• **Activity**
The line with "((match b with", the line with "hostRead b' a' s", and all lines between them in the material below: return these exactly, and no others.

• **Supplied records**
-- ==== Sys2Proof/Certificates/Slice0/Obligations.lean ====
section
/-! DEFINITION. The statements about the machine, for the provers. Each docstring names the rule of spec/ it formalises. -/

open Sys2Proof Sys2Proof.Machine

/-! ### Reset and the invariant -/

/-- R230: after reset every register and internal register has its stated value, the engine is idle, and a job command raises
InvalidParameterError. R230 and R232 leave the buffer bytes unspecified; that each is the free byte of the reset count is
the model's choice (log entry 2). -/
def Obligations.ResetStateHasTheStatedValues : Prop :=
  regRead 0#4 State.reset = 0x00000000#32 ∧ regRead 1#4 State.reset = 0x00000000#32 ∧
  regRead 2#4 State.reset = 0x00000000#32 ∧ regRead 3#4 State.reset = 0x00000000#32 ∧
  regRead 4#4 State.reset = 0x000000FF#32 ∧ regRead 5#4 State.reset = 0x00000000#32 ∧
  regRead 6#4 State.reset = 0x00000000#32 ∧ (regRead 7#4 State.reset).toNat = State.reset.obufSize ∧
  regRead 8#4 State.reset = 0x00000000#32 ∧ regRead 9#4 State.reset = 0x00000000#32 ∧
  regRead 10#4 State.reset = 0x524C4543#32 ∧
  (∀ i : BitVec 4, 11 ≤ i.toNat → regRead i State.reset = 0x00000000#32) ∧
  State.reset.jobDir = .enc ∧ State.reset.jobFmt = .a ∧ State.reset.npix = 0#32 ∧ State.reset.accVal = 0#8 ∧
  State.reset.accLen = 0#32 ∧
  (∀ a, State.reset.ibufByte a = Config.resetIbuf State.reset.resets a ∧
    State.reset.obufByte a = Config.resetObuf State.reset.resets a) ∧
  engineStep State.reset = .next State.reset ∧
  ∀ i ∈ [Instr.encA, .encB, .encC, .decA, .decB, .decC],
    ∃ t, exec i State.reset = .next t ∧ regRead 1#4 t = 0x00000012#32

/-- The reset state satisfies the invariant of the machine (the model's own collection of R2, R13, R28, R29, R40, R41).
The invariant is the model's own collection of the spec's bounds (log entry 17). -/
def Obligations.ResetStateSatisfiesTheInvariant : Prop := State.reset.Inv

/-- Every step keeps the invariant: the sizes stay legal, both buffers stay in canonical form inside their sizes, BUSY and
DONE are never both 1 and ERR is 0 unless DONE (R13), ACC_VAL and ACC_LEN stay in their format's range (R28, R29), and a
running job stays inside its buffers with its counters in range (R3, R40, R41).
The invariant is the model's own collection of the spec's bounds (log entry 17). -/
def Obligations.EveryStepKeepsTheInvariant : Prop :=
  ∀ s t : State, s.Inv → step s = .next t → t.Inv

/-- From a state that satisfies the invariant the machine stops only on a hazard of the host: the engine never leaves its
buffers (R40, R41), no host operation raises an error (R212), and nothing is refused.
The invariant is the model's own collection of the spec's bounds (log entry 17). That an engine access beyond its buffer would be a
fault is the model's choice (log entry 8). -/
def Obligations.TheMachineStopsOnlyOnHazards : Prop :=
  ∀ s : State, s.Inv →
    (∃ t, step s = .next t) ∨
    (s.HazardNext ∧ (step s = .fault .hazardIbufWrite ∨ step s = .fault .hazardObufWrite))

/-- R231: a reset event, whatever the block is doing, gives every register its value of R230; the sizes stay. R232
leaves the buffer bytes unspecified anew; that each is the free byte of the new reset count is the model's choice (log entry
2), and so is that the host keeps its program and replies (log entry 9). -/
def Obligations.ResetEventRestoresTheResetState : Prop :=
  ∀ (s : State) (rest : List Agent), s.SizesOk → s.schedule = .reset :: rest →
    ∃ t, step s = .next t ∧ t.ibufSize = s.ibufSize ∧ t.obufSize = s.obufSize ∧
      regRead 1#4 t = 0x00000000#32 ∧ regRead 2#4 t = 0x00000000#32 ∧ regRead 3#4 t = 0x00000000#32 ∧
      regRead 4#4 t = 0x000000FF#32 ∧ regRead 5#4 t = 0x00000000#32 ∧ regRead 6#4 t = 0x00000000#32 ∧
      (regRead 7#4 t).toNat = s.obufSize ∧ regRead 8#4 t = 0x00000000#32 ∧ regRead 9#4 t = 0x00000000#32 ∧
      t.jobDir = .enc ∧ t.jobFmt = .a ∧ t.npix = 0#32 ∧ t.accVal = 0#8 ∧ t.accLen = 0#32 ∧
      (∀ a, t.ibufByte a = Config.resetIbuf (s.resets + 1) a ∧ t.obufByte a = Config.resetObuf (s.resets + 1) a) ∧
      t.program = s.program ∧ t.schedule = rest ∧ t.replies = s.replies

/-! ### Registers and buffers -/

/-- The layout of STATUS (R13) and the value it reads after a job ended with an error (R201: 0x00000002 | (code << 4)), for
every error with its code. -/
def Obligations.StatusReadsFlagsAndErrorCode : Prop :=
  (∀ t : Status, t.word.getLsbD 0 = t.busy ∧ t.word.getLsbD 1 = t.done ∧ t.word.extractLsb' 2 2 = 0#2 ∧
    t.word.extractLsb' 4 3 = t.err.code ∧ t.word.extractLsb' 7 25 = 0#25) ∧
  (∀ (e : ErrCode) (s : State), regRead 1#4 (s.raise e) = 0x00000002#32 ||| (e.code.setWidth 32 <<< 4)) ∧
  (∀ s : State, regRead 1#4 s.finish = 0x00000002#32) ∧
  ErrCode.code .noError = 0#3 ∧ ErrCode.code .invalidParameter = 1#3 ∧ ErrCode.code .truncatedStream = 2#3 ∧
  ErrCode.code .overrun = 3#3 ∧ ErrCode.code .unsupportedRunLength = 4#3 ∧ ErrCode.code .malformedRecord = 5#3 ∧
  ErrCode.code .outputOverflow = 6#3 ∧ ErrCode.code .illegalCommand = 7#3

/-- What every slot reads (R11 to R23): idle, its register's value; busy, the same but for OUT_LEN and IN_POS. R239 lets these
two read any value while BUSY = 1; that it is the next free value is the model's choice (log entry 3). -/
def Obligations.RegisterReadsFollowTheMap : Prop :=
  ∀ s : State,
    regRead 0#4 s = 0#32 ∧ regRead 1#4 s = s.status.word ∧
    (regRead 2#4 s).toNat = s.width.toNat ∧ (regRead 3#4 s).toNat = s.height.toNat ∧
    (regRead 4#4 s).toNat = s.aThresh.toNat ∧
    (regRead 5#4 s).toNat = s.mode.strict.toNat + 2 * s.mode.zeroDimOk.toNat ∧
    regRead 6#4 s = s.inLen ∧ regRead 7#4 s = s.outCap ∧
    (s.status.busy = false → regRead 8#4 s = s.outLen ∧ regRead 9#4 s = s.inPos) ∧
    (s.status.busy = true → regRead 8#4 s = Config.busyWord s.freeReads ∧ regRead 9#4 s = Config.busyWord s.freeReads) ∧
    regRead 10#4 s = 0x524C4543#32 ∧ (∀ i : BitVec 4, 11 ≤ i.toNat → regRead i s = 0#32)

/-- R44, R46, R47, R239: a host read, and a poll's read of STATUS, answers the host and changes nothing of the block. A
poll stays at the program's head exactly while BUSY = 1 (R75).
That the host keeps what it read in `replies`, newest first, is the model's choice (log entries 7 and 11), and so is that a poll is
one operation that stays at the program's head and logs each STATUS it reads (log entry 11); R75 says only that it repeats the
read of STATUS until BUSY = 0. -/
def Obligations.HostReadsChangeNothingOfTheBlock : Prop :=
  ∀ (s : State) (rest : List HostOp),
    (∀ i, s.program = .regRead i :: rest →
      ∃ n, hostStep s = .next { s with program := rest, replies := .word (regRead i s) :: s.replies, freeReads := n }) ∧
    (∀ b a, s.program = .bufRead b a :: rest →
      ∃ n, hostStep s = .next { s with program := rest, replies := .byte (hostRead b a s) :: s.replies, freeReads := n }) ∧
    (s.program = .poll :: rest →
      hostStep s = .next { s with
        program := if s.status.busy then .poll :: rest else rest
        replies := .word s.status.word :: s.replies })

/-- R90 and R236: while BUSY = 1 no register write changes anything, whatever the slot and the value. -/
def Obligations.RegisterWritesAreIgnoredWhileBusy : Prop :=
  ∀ (s : State) (i : BitVec 4) (v : Word), s.status.busy = true → regWrite i v s = .next s

/-- R14 to R19: an idle write to a configuration register stores the low bits of its field and nothing else changes. -/
def Obligations.ConfigurationWritesStoreTheirField : Prop :=
  ∀ (s : State) (v : Word), s.status.busy = false →
    (∃ w : BitVec 16, regWrite 2#4 v s = .next { s with width := w } ∧ w.toNat = v.toNat % 2 ^ 16) ∧
    (∃ w : BitVec 16, regWrite 3#4 v s = .next { s with height := w } ∧ w.toNat = v.toNat % 2 ^ 16) ∧
    (∃ w : BitVec 9, regWrite 4#4 v s = .next { s with aThresh := w } ∧ w.toNat = v.toNat % 2 ^ 9) ∧
    (∃ m : Mode, regWrite 5#4 v s = .next { s with mode := m } ∧
      m.strict.toNat + 2 * m.zeroDimOk.toNat = v.toNat % 4) ∧
    regWrite 6#4 v s = .next { s with inLen := v } ∧
    regWrite 7#4 v s = .next { s with outCap := v }

/-- R23: writes to the read-only and the reserved slots are ignored, reserved slots and reserved bits read 0, and writes
ignore reserved bits. -/
def Obligations.ReservedAndReadOnlyRegistersIgnoreWrites : Prop :=
  ∀ (s : State) (v : Word),
    (∀ i : BitVec 4, i = 1#4 ∨ 8 ≤ i.toNat → regWrite i v s = .next s) ∧
    (∀ i : BitVec 4, 11 ≤ i.toNat → regRead i s = 0#32) ∧
    regRead 1#4 s &&& 0xFFFFFF8C#32 = 0#32 ∧ regRead 2#4 s &&& 0xFFFF0000#32 = 0#32 ∧
    regRead 3#4 s &&& 0xFFFF0000#32 = 0#32 ∧ regRead 4#4 s &&& 0xFFFFFE00#32 = 0#32 ∧
    regRead 5#4 s &&& 0xFFFFFFFC#32 = 0#32 ∧
    regWrite 2#4 v s = regWrite 2#4 (v &&& 0x0000FFFF#32) s ∧ regWrite 3#4 v s = regWrite 3#4 (v &&& 0x0000FFFF#32) s ∧
    regWrite 4#4 v s = regWrite 4#4 (v &&& 0x000001FF#32) s ∧ regWrite 5#4 v s = regWrite 5#4 (v &&& 0x00000003#32) s

/-- R46, R47, R48, R241: an idle host write stores its byte, or nothing beyond the buffer, where a read gives 0x00; every
other byte of both buffers, and everything else, keeps its value. -/
def Obligations.HostWriteThenHostRead : Prop :=
  ∀ (s : State) (b : Buf) (a : Nat) (v : Byte), s.status.busy = false →
    ∃ t, hostWrite b a v s = .next t ∧ t = { s with ibuf := t.ibuf, obuf := t.obuf } ∧
      (a < (match b with | .ibuf => s.ibufSize | .obuf => s.obufSize) → hostRead b a t = v) ∧
      ((match b with | .ibuf => s.ibufSize | .obuf => s.obufSize) ≤ a → t = s ∧ hostRead b a t = 0x00#8) ∧
      ∀ b' a', (b', a') ≠ (b, a) → hostRead b' a' t = hostRead b' a' s

/-- R237, R238: a host write to a buffer while BUSY = 1 stops the model with the buffer's hazard, for every address. -/
def Obligations.BufferWritesWhileBusyAreHazards : Prop :=
  ∀ (s : State) (a : Nat) (v : Byte), s.status.busy = true →
    hostWrite .ibuf a v s = .fault .hazardIbufWrite ∧ hostWrite .obuf a v s = .fault .hazardObufWrite

/-! ### Commands -/

/-- R92: NOP, the command word 0x00000000, changes no state, idle or busy. -/
def Obligations.NopChangesNothing : Prop :=
  decode (.command 0x00000000#32) = .ok .nop ∧
  ∀ s : State, exec .nop s = .next s ∧ regWrite 0#4 0x00000000#32 s = .next s

/-- ENC.A, ENC.B and ENC.C complete (R93, R94, R100 to R102): idle, with legal dimensions, OUT_CAP inside OBUF and a raster
that fits IBUF, the job runs from a cleared start and nothing else changes. -/
def Obligations.EncodeCommandsStartAJob : Prop :=
  ∀ s : State, s.status.busy = false → s.outCap.toNat ≤ s.obufSize → s.width ≠ 0#16 → s.height ≠ 0#16 →
    s.width.toNat * s.height.toNat ≤ s.ibufSize →
    ∀ i f, (i, f) ∈ [(Instr.encA, Format.a), (.encB, .b), (.encC, .c)] →
      exec i s = .next { s with
        status := { busy := true, done := false, err := .noError }, outLen := 0#32, inPos := 0#32
        jobDir := .enc, jobFmt := f, npix := BitVec.ofNat 32 (s.width.toNat * s.height.toNat)
        accVal := 0#8, accLen := 0#32 }

/-- DEC.A, DEC.B and DEC.C complete (R93, R94, R103 to R105): idle, with legal dimensions, OUT_CAP inside OBUF, a stream
that fits IBUF and a raster that fits OUT_CAP, the job runs from a cleared start and nothing else changes. -/
def Obligations.DecodeCommandsStartAJob : Prop :=
  ∀ s : State, s.status.busy = false → s.outCap.toNat ≤ s.obufSize → s.width ≠ 0#16 → s.height ≠ 0#16 →
    s.inLen.toNat ≤ s.ibufSize → s.width.toNat * s.height.toNat ≤ s.outCap.toNat →
    ∀ i f, (i, f) ∈ [(Instr.decA, Format.a), (.decB, .b), (.decC, .c)] →
      exec i s = .next { s with
        status := { busy := true, done := false, err := .noError }, outLen := 0#32, inPos := 0#32
        jobDir := .dec, jobFmt := f, npix := BitVec.ofNat 32 (s.width.toNat * s.height.toNat)
        accVal := 0#8, accLen := 0#32 }

/-- R94: the start checks of every job command, in the spec's order; the first that fails ends the job. -/
def Obligations.StartChecksRunInOrder : Prop :=
  ∀ s : State, s.status.busy = false →
    ∀ i d f, (i, d, f) ∈ [(Instr.encA, Dir.enc, Format.a), (.encB, .enc, .b), (.encC, .enc, .c), (.decA, .dec, .a),
      (.decB, .dec, .b), (.decC, .dec, .c)] →
      exec i s = .next { s with
        status :=
          if s.obufSize < s.outCap.toNat then { busy := false, done := true, err := .invalidParameter }
          else if s.width.toNat = 0 ∨ s.height.toNat = 0 then
            if s.mode.zeroDimOk = false then { busy := false, done := true, err := .invalidParameter }
            else { busy := false, done := true, err := .noError }
          else if d = .enc then
            if s.ibufSize < s.width.toNat * s.height.toNat then
              { busy := false, done := true, err := .invalidParameter }
            else { busy := true, done := false, err := .noError }
          else if s.ibufSize < s.inLen.toNat then { busy := false, done := true, err := .invalidParameter }
          else if s.outCap.toNat < s.width.toNat * s.height.toNat then
            { busy := false, done := true, err := .invalidParameter }
          else { busy := true, done := false, err := .noError }
        outLen := 0#32, inPos := 0#32, jobDir := d, jobFmt := f
        npix := BitVec.ofNat 32 (s.width.toNat * s.height.toNat), accVal := 0#8, accLen := 0#32 }

/-- R95: with MODE.ZERO_DIM_OK = 1 a job of a zero dimension ends in its start step with no error and an empty output,
whatever IN_LEN holds. -/
def Obligations.ZeroDimensionJobEndsAtOnce : Prop :=
  ∀ s : State, s.status.busy = false → s.outCap.toNat ≤ s.obufSize → (s.width = 0#16 ∨ s.height = 0#16) →
    s.mode.zeroDimOk = true → ∀ i ∈ [Instr.encA, .encB, .encC, .decA, .decB, .decC],
      ∃ t, exec i s = .next t ∧ t.status = { busy := false, done := true, err := .noError } ∧ t.outLen = 0#32 ∧
        t.inPos = 0#32 ∧ ∀ a, t.obufByte a = s.obufByte a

• **The answer**
      ((match b with | .ibuf => s.ibufSize | .obuf => s.obufSize) ≤ a → t = s ∧ hostRead b a t = 0x00#8) ∧
      ∀ b' a', (b', a') ≠ (b, a) → hostRead b' a' t = hostRead b' a' s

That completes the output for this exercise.